▸ WHAT YOU SHOULD DO:
Up to and including the line with "def admitCore (p", repeat every line of the listing exactly, beginning at the first.

:: DATA EXTRACTS

def execBackpressureRepeat (p : Fin 16) (s : State) : Host.Outcome State Fault Refusal := finish (ifUp (xoffRepeat p.val) s)

/-! ### Head arrival (R207, R234, R235, R241–R243) -/

/-- Commit cells for a frame of the largest size (R234): shared, else from the reserve. -/
def commitCells (s : State) (p n : Nat) : Option (List Cell × Nat) :=
  let free := sharedFree s
  if n ≤ free ∧ 8 * (sharedHeld s p + n) ≤ getNat s Obj.SW_ALPHA * free then
    some (takeShared p (n + 16 * (n + 1)) n (s.sw.nextBank.getD p 0) (bankFree s) [])
  else if reserveHeld s p + n ≤ getNat s Obj.SW_BANK_RESERVE then
    some (List.replicate n { bank := p, reserve := true }, s.sw.nextBank.getD p 0)
  else none

/-- The forwarding decision (R242): the destinations with their actions, or the counter of the drop. -/
def forward (s : State) (p : Nat) (f : Frame) : Nat ⊕ List Dest :=
  let vid := vlanOf s p f
  match vlanEntry s vid with
  | none => .inl (Obj.VLAN_DROP p)
  | some e =>
    if (members s e).testBit p = false then .inl (Obj.VLAN_DROP p)
    else
      let hit := fdbEntry s f.dst vid
      if (hit.map (·.drop)).getD false then .inl (Obj.FDB_DISCARD p)
      else
        let mask := match hit with | some h => h.mask | none => members s e
        let l := (List.range 16).filter (fun o => mask.testBit o && (members s e).testBit o && o ≠ p && portUp s o)
        if l.isEmpty ∨ quiet s then .inl (Obj.FILTERED p) else .inr (l.map (fun o => { port := o, action := actionOf e o }))

/-- A hit on the destination refreshes nothing; learning of the source refreshes its entry (R243). -/
def learnHead (s : State) (p : Nat) (f : Frame) : State :=
  match vlanEntry s (vlanOf s p f) with
  | some e => if e.learn ∧ (members s e).testBit p then learn f.src e.vid p s else s
  | none => s

/-- The core takes an admitted frame of row 10 or 11 at its head. -/
def admitCore (p row : Nat) (f : Frame) (ts : Nat) (bound : Int) (s : State) : Option Nat × State :=
  match commitCells s p (cdiv (getNat s Obj.MAX_FRAME) 256) with
  | none => (none, bump (Obj.BUF_DROP p) s)
  | some (cells, ptr) =>
    let s0 := learnHead s p f
    match forward s0 p f with
    | .inl counter => (none, bump counter s0)
    | .inr dests =>
      let cls := classOf s p f
      let refused := dests.filter (fun d => decide (getNat s Obj.SW_BETA * sharedFree s < 8 * queuedCells s d.port cls))
      let s1 := refused.foldl (fun a d => bump (Obj.EGR_DROP d.port) a) s0
      let ok := dests.filter (fun d => !refused.contains d)
      if 512 ≤ backlogOf s p then (none, bump (Obj.REPL_DROP p) s0)
      else if ok.isEmpty then (none, s1)
      else
        let id := s.sw.nextId
        let c : CoreFrame :=
          { id := id, port := p, frame := f, cls := cls, vlan := vlanOf s p f, ts := ts, bound := bound, stampTick := s.now,
            stepMark := s.bound.stepTotal, fdbGen := getNat s Obj.FDB_GEN, vlanGen := getNat s Obj.VLAN_GEN,
            cells := cells, row := row, maxFrame := getNat s Obj.MAX_FRAME, dests := ok }
        (some id, setSw (fun w => { w with
          nextId := id + 1, frames := w.frames ++ [c], backlog := w.backlog ++ [id],
          nextBank := w.nextBank.set p ptr }) s1)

::::

▸ EXERCISE OUTPUT:
def execBackpressureRepeat (p : Fin 16) (s : State) : Host.Outcome State Fault Refusal := finish (ifUp (xoffRepeat p.val) s)

/-! ### Head arrival (R207, R234, R235, R241–R243) -/

/-- Commit cells for a frame of the largest size (R234): shared, else from the reserve. -/
def commitCells (s : State) (p n : Nat) : Option (List Cell × Nat) :=
  let free := sharedFree s
  if n ≤ free ∧ 8 * (sharedHeld s p + n) ≤ getNat s Obj.SW_ALPHA * free then
    some (takeShared p (n + 16 * (n + 1)) n (s.sw.nextBank.getD p 0) (bankFree s) [])
  else if reserveHeld s p + n ≤ getNat s Obj.SW_BANK_RESERVE then
    some (List.replicate n { bank := p, reserve := true }, s.sw.nextBank.getD p 0)
  else none

/-- The forwarding decision (R242): the destinations with their actions, or the counter of the drop. -/
def forward (s : State) (p : Nat) (f : Frame) : Nat ⊕ List Dest :=
  let vid := vlanOf s p f
  match vlanEntry s vid with
  | none => .inl (Obj.VLAN_DROP p)
  | some e =>
    if (members s e).testBit p = false then .inl (Obj.VLAN_DROP p)
    else
      let hit := fdbEntry s f.dst vid
      if (hit.map (·.drop)).getD false then .inl (Obj.FDB_DISCARD p)
      else
        let mask := match hit with | some h => h.mask | none => members s e
        let l := (List.range 16).filter (fun o => mask.testBit o && (members s e).testBit o && o ≠ p && portUp s o)
        if l.isEmpty ∨ quiet s then .inl (Obj.FILTERED p) else .inr (l.map (fun o => { port := o, action := actionOf e o }))

/-- A hit on the destination refreshes nothing; learning of the source refreshes its entry (R243). -/
def learnHead (s : State) (p : Nat) (f : Frame) : State :=
  match vlanEntry s (vlanOf s p f) with
  | some e => if e.learn ∧ (members s e).testBit p then learn f.src e.vid p s else s
  | none => s

/-- The core takes an admitted frame of row 10 or 11 at its head. -/
def admitCore (p row : Nat) (f : Frame) (ts : Nat) (bound : Int) (s : State) : Option Nat × State :=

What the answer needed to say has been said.